Big Data

Big Data(bases): Making Sense of OldSQL vs NoSQL vs NewSQL

A few months ago, I had the great pleasure of meeting and discussing big data with Michael Stonebraker, a legendary computer scientist at MIT who specializes in database systems and is considered to be the forefather of big data. Stonebraker developed INGRES, which helped pioneer the use of relational databases, and has formed nine companies related to database technologies.

Until recently, the choice of a database architecture was largely a non-issue. Relational databases were the de-facto standard and the main choices were Oracle, SQL Server or an open source database like MySQL. But with the advent of big data, scalability and performance issues with relational databases became commonplace. For online processing, NoSQL databases have emerged as a solution to these problems. NoSQL is a catch-all for different kinds of database architectures — key-value stores, document databases, column family databases and graph databases. Each has it’s own relative advantages and disadvantages. However, in order to get scalability and performance, NoSQL databases give up “queryability” (i.e. not being able to use SQL) and ACID transactions.

More recently a new type of database has emerged that offers high performance and scalability without giving up SQL and ACID transactions. This class of database is called NewSQL, a term coined by Stonebraker. He provides an excellent overview of OldSQL vs NoSQL vs NewSQL in this video.

Some key points from the video:

  • SQL is good.
  • Traditional databases are slow not because SQL is slow. It’s because of their architecture and the fact that they are running code that is 30 years old.
  • NewSQL provides performance and scalability while preserving SQL and ACID transactions by using a new architecture that drastically reduces overhead.

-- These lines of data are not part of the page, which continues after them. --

/-- Whole output words keep the invariant. -/
theorem Appends.inv {p u : Nat} {s t : State} (h : Appends p u s t) (hs : Inv s) : Inv t := by
  obtain ⟨⟨bs, hpk, hbs⟩, ⟨cs, hup, hcs⟩⟩ := h
  obtain ⟨hpkOut, hupOut⟩ := (inv_iff s).1 hs
  refine (inv_iff t).2 ⟨?_, ?_⟩
  · simp only [hpk, List.length_append]
    omega
  · simp only [hup, List.length_append]
    omega

/-- Settles O27: both streams are empty. -/
theorem resetStateHasInv : Obligations.ResetStateHasInv := (inv_iff _).2 ⟨rfl, rfl⟩

/-- Settles O26, by the input the step takes: none changes nothing, a word appends whole output words, and reset empties
both streams. -/
theorem stepKeepsInv : Obligations.StepKeepsInv := by
  intro s t hs ht
  match hp : s.pending with
  | [] =>
    obtain rfl := next_unique (step_of_idle hp) ht
    exact hs
  | .cmd w :: rest =>
    obtain ⟨t', ht', -, happ⟩ := exec_appends (decode w) { s with pending := rest }
    obtain rfl := next_unique ((step_of_cmd hp).trans ht') ht
    exact happ.inv ((inv_iff _).2 ((inv_iff s).1 hs))
  | .rst _ _ :: rest =>
    obtain rfl := next_unique (step_of_rst hp) ht
    exact (inv_iff _).2 ⟨rfl, rfl⟩

/-! ### Counting the emitting steps -/

theorem countSteps_succ {s t : State} (p : State → HostInput → Bool) (h : step s = .next t) (n : Nat) :
    countSteps p (n + 1) s = countSteps p 1 s + countSteps p n t := by
  simp [countSteps, h]

theorem countSteps_one_of_idle {s : State} (p : State → HostInput → Bool) (h : s.pending = []) :
    countSteps p 1 s = 0 := by
  simp [countSteps, h, step_of_idle h]

theorem countSteps_one_of_input {s : State} {x : HostInput} {rest : List HostInput}
    (p : State → HostInput → Bool) (h : s.pending = x :: rest) : countSteps p 1 s = (p s x).toNat := by
  obtain ⟨t, ht, -⟩ := step_takes h
  cases hx : p s x <;> simp [countSteps, h, ht, hx]

/-- One step that takes no reset appends what it is counted to emit. -/
theorem step_appends {s : State} (h : ∀ x ∈ s.pending.take 1, isReset x = false) :
    ∃ t, step s = .next t ∧ t.pending = s.pending.drop 1 ∧
      Appends (countSteps packerEmits 1 s) (countSteps unpackerEmits 1 s) s t := by
  match hp : s.pending with
  | [] =>
    refine ⟨s, step_of_idle hp, hp, ?_⟩
    rw [countSteps_one_of_idle _ hp, countSteps_one_of_idle _ hp]
    exact .of_same rfl rfl
  | .cmd w :: rest =>
    obtain ⟨t, ht, htp, happ⟩ := exec_appends (decode w) { s with pending := rest }
    refine ⟨t, (step_of_cmd hp).trans ht, htp, ?_⟩
    rw [countSteps_one_of_input _ hp, countSteps_one_of_input _ hp]
    -- the emission conditions and the streams do not read `pending`
    exact ⟨happ.pkOut, happ.upOut⟩
  | .rst _ _ :: _ => simp [hp, isReset] at h

/-- Any number of steps that take no reset append what they are counted to emit. -/
theorem steps_append (n : Nat) {s : State} (h : ∀ x ∈ s.pending.take n, isReset x = false) :
    ∃ t, steps n s = .next t ∧
      Appends (countSteps packerEmits n s) (countSteps unpackerEmits n s) s t := by
  induction n generalizing s with
  | zero => exact ⟨s, rfl, .of_same rfl rfl⟩
  | succ n ih =>
    have hfirst : ∀ x ∈ s.pending.take 1, isReset x = false :=
      fun x hx => h x (List.take_subset_take_left _ (by omega) hx)
    obtain ⟨t, ht, htp, happ⟩ := step_appends hfirst
    have hrest : ∀ x ∈ t.pending.take n, isReset x = false := by
      intro x hx
      refine h x (List.mem_of_mem_drop (i := 1) ?_)
      rwa [List.drop_take, ← htp]
    obtain ⟨u, hu, happ'⟩ := ih hrest
    refine ⟨u, (steps_succ_of_step ht n).trans hu, ?_⟩
    rw [countSteps_succ packerEmits ht n, countSteps_succ unpackerEmits ht n]
    exact happ.trans happ'

/-- Settles O29: the streams after any number of steps without reset. -/
theorem outputGrowsByEmittingSteps : Obligations.OutputGrowsByEmittingSteps := by
  intro n s h
  obtain ⟨t, ht, ⟨bs, hpk, hbs⟩, ⟨cs, hup, hcs⟩⟩ := steps_append n h
  exact ⟨t, bs, cs, ht, hpk, hup, hbs, hcs⟩
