-- ==== Sys2Proof/Decode.lean ====
section
/-! DEFINITION. From bytes to instructions and back (30_encoding.md R31 to R46). Decoding is total: an instruction with the
bytes after it, an encoding that raises `#UD`, or a refusal by name. The encoder is written from the same tables. -/

namespace Sys2Proof

/-- Why a byte string has no meaning in the model (R45, R46). All are safe: the model stops where hardware may go on. -/
inductive DecodeRefusal where
  /-- The first byte is not `62H` (R45, R46; prefix bytes before `62H` among them). -/
  | notEvex
  /-- `pp`, `mm` or the opcode byte is another instruction's (R45). -/
  | otherInstruction
  /-- 32-bit modes: outside the subset R46 admits. -/
  | outsideMode32Subset
  /-- The bytes end before the instruction does. -/
  | truncated
  /-- `mod = 11b` and `b = 1` (R45, D10). -/
  | registerBroadcast
  /-- `aaa = 000b` and `z = 1` (R45, D10). -/
  | zeroingWithoutMask
  deriving DecidableEq, Repr

/-- What a byte string decodes to (R58 steps 1 and 2a). -/
inductive DecodeResult where
  | instr (i : Instr) (rest : List Byte)
  /-- An encoding that raises `#UD` (R68, R70 a to c). -/
  | invalidOpcode
  | refused (r : DecodeRefusal)
  deriving DecidableEq, Repr

/-! ## Displacements and the ModRM/SIB operand -/

/-- A little-endian 32-bit field (R22, R32). -/
def le32 (b0 b1 b2 b3 : Byte) : BitVec 32 := b3 ++ b2 ++ b1 ++ b0

def takeDisp32 : List Byte → Option (BitVec 32 × List Byte)
  | b0 :: b1 :: b2 :: b3 :: rest => some (le32 b0 b1 b2 b3, rest)
  | _ => none

/-- The displacement `mod` announces (R43): none for `00b`, `disp8` for `01b`, `disp32` for `10b`. -/
def takeDisp (mod : BitVec 2) (bytes : List Byte) : Option (Disp × List Byte) :=
  if mod = 0 then some (.none, bytes)
  else if mod = 1 then
    match bytes with
    | d :: rest => some (.disp8 d, rest)
    | [] => none
  else
    match takeDisp32 bytes with
    | some (d, rest) => some (.disp32 d, rest)
    | none => none

/-- The memory operand after ModRM (R43); `x`, `b` are the values `X`, `B` contribute. -/
def takeMem (x b : BitVec 1) (mod : BitVec 2) (rm : BitVec 3) (bytes : List Byte) :
    Option (MemOperand × List Byte) :=
  if rm = 4 then
    match bytes with
    | [] => none
    | sib :: rest =>
      let scale := sib.extractLsb' 6 2
      let index : BitVec 4 := x ++ sib.extractLsb' 3 3
      let base := sib.extractLsb' 0 3
      if mod = 0 ∧ base = 5 then
        match takeDisp32 rest with
        | some (d, rest) => some (.sibNoBase scale index d, rest)
        | none => none
      else
        match takeDisp mod rest with
        | some (disp, rest) => some (.sib scale index (b ++ base) disp, rest)
        | none => none
  else if mod = 0 ∧ rm = 5 then
    match takeDisp32 bytes with
    | some (d, rest) => some (.disp32 d, rest)
    | none => none
  else
    match takeDisp mod bytes with
    | some (disp, rest) => some (.base (b ++ rm) disp, rest)
    | none => none

/-- Operand 3 from ModRM on (R39), with the bytes after it. -/
def takeSrc2 (x b : BitVec 1) (bcast : Bool) (modrm : Byte) (bytes : List Byte) :
    Option (Src2 × List Byte) :=
  let mod := modrm.extractLsb' 6 2
  let rm := modrm.extractLsb' 0 3
  if mod = 3 then some (.reg (x ++ b ++ rm), bytes)
  else
    match takeMem x b mod rm bytes with
    | some (m, rest) => some (.mem m bcast, rest)
    | none => none

/-! ## Fixed fields -/

/-- The refusals that the first five bytes decide (R45 row 7, R46; log 16). -/
def headerRefusal (mode64 : Bool) (e p0 p1 p2 op : Byte) : Option DecodeRefusal :=
  if e ≠ 0x62 then some .notEvex
  else if !mode64 && !(p0.extractLsb' 4 4 == 15 && p1.extractLsb' 6 1 == 1 && p2.extractLsb' 3 1 == 1) then
    some .outsideMode32Subset
  else if p0.extractLsb' 0 2 ≠ 3 ∨ p1.extractLsb' 0 2 ≠ 1 ∨ (op ≠ 0x23 ∧ op ≠ 0x43) then some .otherInstruction
  else none

/-- The encodings of the group that raise `#UD`: reserved prefix bits (R70 c), `L'L = 00b` (R68, R70 a) and
`L'L = 11b` (R70 b). -/
def headerInvalid (p0 p1 p2 : Byte) : Bool :=
  p0.extractLsb' 2 2 != 0 || p1.extractLsb' 2 1 != 1 || p2.extractLsb' 5 2 == 0 || p2.extractLsb' 5 2 == 3

/-- The writemask from `z` and `aaa` (R40); `none` for the reserved `aaa = 000b, z = 1` (R45). -/
def maskOf (z : BitVec 1) (aaa : BitVec 3) : Option Writemask :=
  if aaa = 0 then if z = 0 then some .none else none
  else if z = 0 then some (.merging aaa) else some (.zeroing aaa)

/-- The form that opcode byte, `W` and `L'L` select (R35, R36). -/
def formOf (op : Byte) (w : BitVec 1) (ll : BitVec 2) (o : ShufOperands) : Instr :=
  if op = 0x23 then
    if w = 0 then if ll = 1 then .vshuff32x4y o else .vshuff32x4z o
    else if ll = 1 then .vshuff64x2y o else .vshuff64x2z o
  else
    if w = 0 then if ll = 1 then .vshufi32x4y o else .vshufi32x4z o
    else if ll = 1 then .vshufi64x2y o else .vshufi64x2z o

/-- Decode the bytes at `rip` (R32 to R46). A refusal goes before `#UD` (R58 steps 1 and 2; DEDUCED, safe: log 10). -/
def decode (mode64 : Bool) : List Byte → DecodeResult
  | e :: p0 :: p1 :: p2 :: op :: modrm :: tail =>
    match headerRefusal mode64 e p0 p1 p2 op with
    | some r => .refused r
    | none =>
      let x := ~~~ p0.extractLsb' 6 1
      let b := ~~~ p0.extractLsb' 5 1
      let bcast := p2.extractLsb' 4 1 == 1
      match takeSrc2 x b bcast modrm tail with
      | some (src2, imm8 :: rest) =>
        if modrm.extractLsb' 6 2 = 3 ∧ bcast = true then .refused .registerBroadcast
        else
          match maskOf (p2.extractLsb' 7 1) (p2.extractLsb' 0 3) with
          | none => .refused .zeroingWithoutMask
          | some mask =>
            if headerInvalid p0 p1 p2 then .invalidOpcode
            else
              let d : BitVec 5 := (~~~ p0.extractLsb' 4 1) ++ (~~~ p0.extractLsb' 7 1) ++ modrm.extractLsb' 3 3
              let s1 : BitVec 5 := (~~~ p2.extractLsb' 3 1) ++ (~~~ p1.extractLsb' 3 4)
              .instr (formOf op (p1.extractLsb' 7 1) (p2.extractLsb' 5 2) ⟨d, s1, src2, mask, imm8⟩) rest
      | _ => .refused .truncated
  | _ => .refused .truncated

/-! ## Length and encoder -/

/-- The number of displacement bytes (R43). -/
def Disp.length : Disp → Nat
  | .none => 0
  | .disp8 _ => 1
  | .disp32 _ => 4

/-- `sib + dispbytes` of R44. -/
def Src2.tailLength : Src2 → Nat
  | .reg _ => 0
  | .mem (.base _ disp) _ => disp.length
  | .mem (.disp32 _) _ => 4
  | .mem (.sib _ _ _ disp) _ => 1 + disp.length
  | .mem (.sibNoBase _ _ _) _ => 1 + 4

/-- `ilen = 6 + sib + dispbytes + 1` (R44). -/
def ShufOperands.ilen (o : ShufOperands) : Nat := 6 + o.src2.tailLength + 1

/-- The length of an instruction in bytes (R44). -/
def Instr.ilen (i : Instr) : Nat := i.operands.ilen

def le32Bytes (d : BitVec 32) : List Byte :=
  [d.extractLsb' 0 8, d.extractLsb' 8 8, d.extractLsb' 16 8, d.extractLsb' 24 8]

/-- The `mod` field and the bytes of a displacement (R43). -/
def Disp.mod : Disp → BitVec 2
  | .none => 0
  | .disp8 _ => 1
  | .disp32 _ => 2

def Disp.bytes : Disp → List Byte
  | .none => []
  | .disp8 d => [d]
  | .disp32 d => le32Bytes d

/-- What operand 3 puts into the encoding: the values of `X`, `B`, `mod`, `rm` and the bytes after ModRM. -/
structure RmFields where
  x    : BitVec 1
  b    : BitVec 1
  mod  : BitVec 2
  rm   : BitVec 3
  tail : List Byte
  deriving DecidableEq, Repr

/-- The SIB byte (R33). -/
def sibByte (scale : BitVec 2) (index base : BitVec 3) : Byte := scale ++ index ++ base

/-- The fields of operand 3 (R39, R43). A bit the decoder ignores is written as contributing 0 (log 11). -/
def Src2.fields : Src2 → RmFields
  | .reg r => ⟨r.extractLsb' 4 1, r.extractLsb' 3 1, 3, r.extractLsb' 0 3, []⟩
  | .mem (.base b disp) _ => ⟨0, b.extractLsb' 3 1, disp.mod, regLow b, disp.bytes⟩
  | .mem (.disp32 d) _ => ⟨0, 0, 0, 5, le32Bytes d⟩
  | .mem (.sib scale index b disp) _ =>
    ⟨index.extractLsb' 3 1, b.extractLsb' 3 1, disp.mod, 4, sibByte scale (regLow index) (regLow b) :: disp.bytes⟩
  | .mem (.sibNoBase scale index d) _ =>
    ⟨index.extractLsb' 3 1, 0, 0, 4, sibByte scale (regLow index) 5 :: le32Bytes d⟩

/-- The broadcast bit `b` (R41). -/
def Src2.bcastBit : Src2 → BitVec 1
  | .reg _ => 0
  | .mem _ false => 0
  | .mem _ true => 1

/-- The bits `z` and `aaa` of a writemask (R40). -/
def Writemask.zBit : Writemask → BitVec 1
  | .none => 0
  | .merging _ => 0
  | .zeroing _ => 1

def Writemask.aaa : Writemask → BitVec 3
  | .none => 0
  | .merging k => k
  | .zeroing k => k

/-- The opcode byte of a form (R36). -/
def Instr.opcode : Instr → Byte
  | .vshuff32x4y _ => 0x23
  | .vshuff32x4z _ => 0x23
  | .vshuff64x2y _ => 0x23
  | .vshuff64x2z _ => 0x23
  | .vshufi32x4y _ => 0x43
  | .vshufi32x4z _ => 0x43
  | .vshufi64x2y _ => 0x43
  | .vshufi64x2z _ => 0x43

/-- The bit `W` of a form (R36): 0 for the `32x4` mnemonics, 1 for the `64x2` mnemonics. -/
def Instr.wBit : Instr → BitVec 1
  | .vshuff32x4y _ => 0
  | .vshuff32x4z _ => 0
  | .vshuff64x2y _ => 1
  | .vshuff64x2z _ => 1
  | .vshufi32x4y _ => 0
  | .vshufi32x4z _ => 0
  | .vshufi64x2y _ => 1
  | .vshufi64x2z _ => 1

/-- The field `L'L` of a form (R35): `01b` for 256 bits, `10b` for 512 bits. -/
def Instr.llBits : Instr → BitVec 2
  | .vshuff32x4y _ => 1
  | .vshuff32x4z _ => 2
  | .vshuff64x2y _ => 1
  | .vshuff64x2z _ => 2
  | .vshufi32x4y _ => 1
  | .vshufi32x4z _ => 2
  | .vshufi64x2y _ => 1
  | .vshufi64x2z _ => 2

/-- `P0 = R̄ X̄ B̄ R̄' 0 0 m m` (R33). -/
def p0Byte (o : ShufOperands) : Byte :=
  (~~~ o.d.extractLsb' 3 1) ++ (~~~ o.src2.fields.x) ++ (~~~ o.src2.fields.b) ++ (~~~ o.d.extractLsb' 4 1) ++
    (0 : BitVec 2) ++ (3 : BitVec 2)

/-- `P1 = W v̄v̄v̄v̄ 1 p p` (R33). -/
def p1Byte (w : BitVec 1) (o : ShufOperands) : Byte :=
  w ++ (~~~ o.s1.extractLsb' 0 4) ++ (1 : BitVec 1) ++ (1 : BitVec 2)

/-- `P2 = z L' L b V̄' a a a` (R33). -/
def p2Byte (ll : BitVec 2) (o : ShufOperands) : Byte :=
  o.mask.zBit ++ ll ++ o.src2.bcastBit ++ (~~~ o.s1.extractLsb' 4 1) ++ o.mask.aaa

/-- `ModRM = mod reg rm` (R33). -/
def modrmByte (o : ShufOperands) : Byte := o.src2.fields.mod ++ o.d.extractLsb' 0 3 ++ o.src2.fields.rm

/-- The bytes of an instruction in increasing address order (R32). -/
def encode (i : Instr) : List Byte :=
  0x62 :: p0Byte i.operands :: p1Byte i.wBit i.operands :: p2Byte i.llBits i.operands :: i.opcode ::
    modrmByte i.operands :: (i.operands.src2.fields.tail ++ [i.operands.imm8])

/-! ## Words numbered as the opcode table numbers them -/

/-- The bytes of a word of `nbits` bits, the first byte its least significant, padded with zero bytes to the longest
instruction. -/
def wordBytes (nbits w : Nat) : List Byte :=
  (List.range Config.maxILen).map fun m => BitVec.ofNat 8 ((w % 2 ^ nbits) >>> (8 * m))

/-- The instruction the decoder reads, in 64-bit mode, from a word numbered with bit 0 the least significant bit of the
first byte; `none` where it refuses or the encoding raises `#UD`. -/
def decodeTableWord (nbits w : Nat) : Option Instr :=
  match decode true (wordBytes nbits w) with
  | .instr i _ => some i
  | .invalidOpcode => none
  | .refused _ => none

end Sys2Proof
end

In the video, Stonebraker talks about VoltDB, an open source NewSQL database that comes from a company of the same name founded by him. Some of the performance figures of VoltDB are pretty amazing:

  • 3 million transactions per second on a “couple hundred cores”
  • 45x the performance of “a SQL vendor who’s name has more than three letters and less than nine”
  • 5-6 times faster than Cassandra and same speed as Memcached on key-value operations

VoltDB sounds like an extremely compelling alternative to NoSQL databases, and certainly warrants a look if you want to move from a traditional “OldSQL” database to one that is highly scalable and performant without losing SQL and ACID.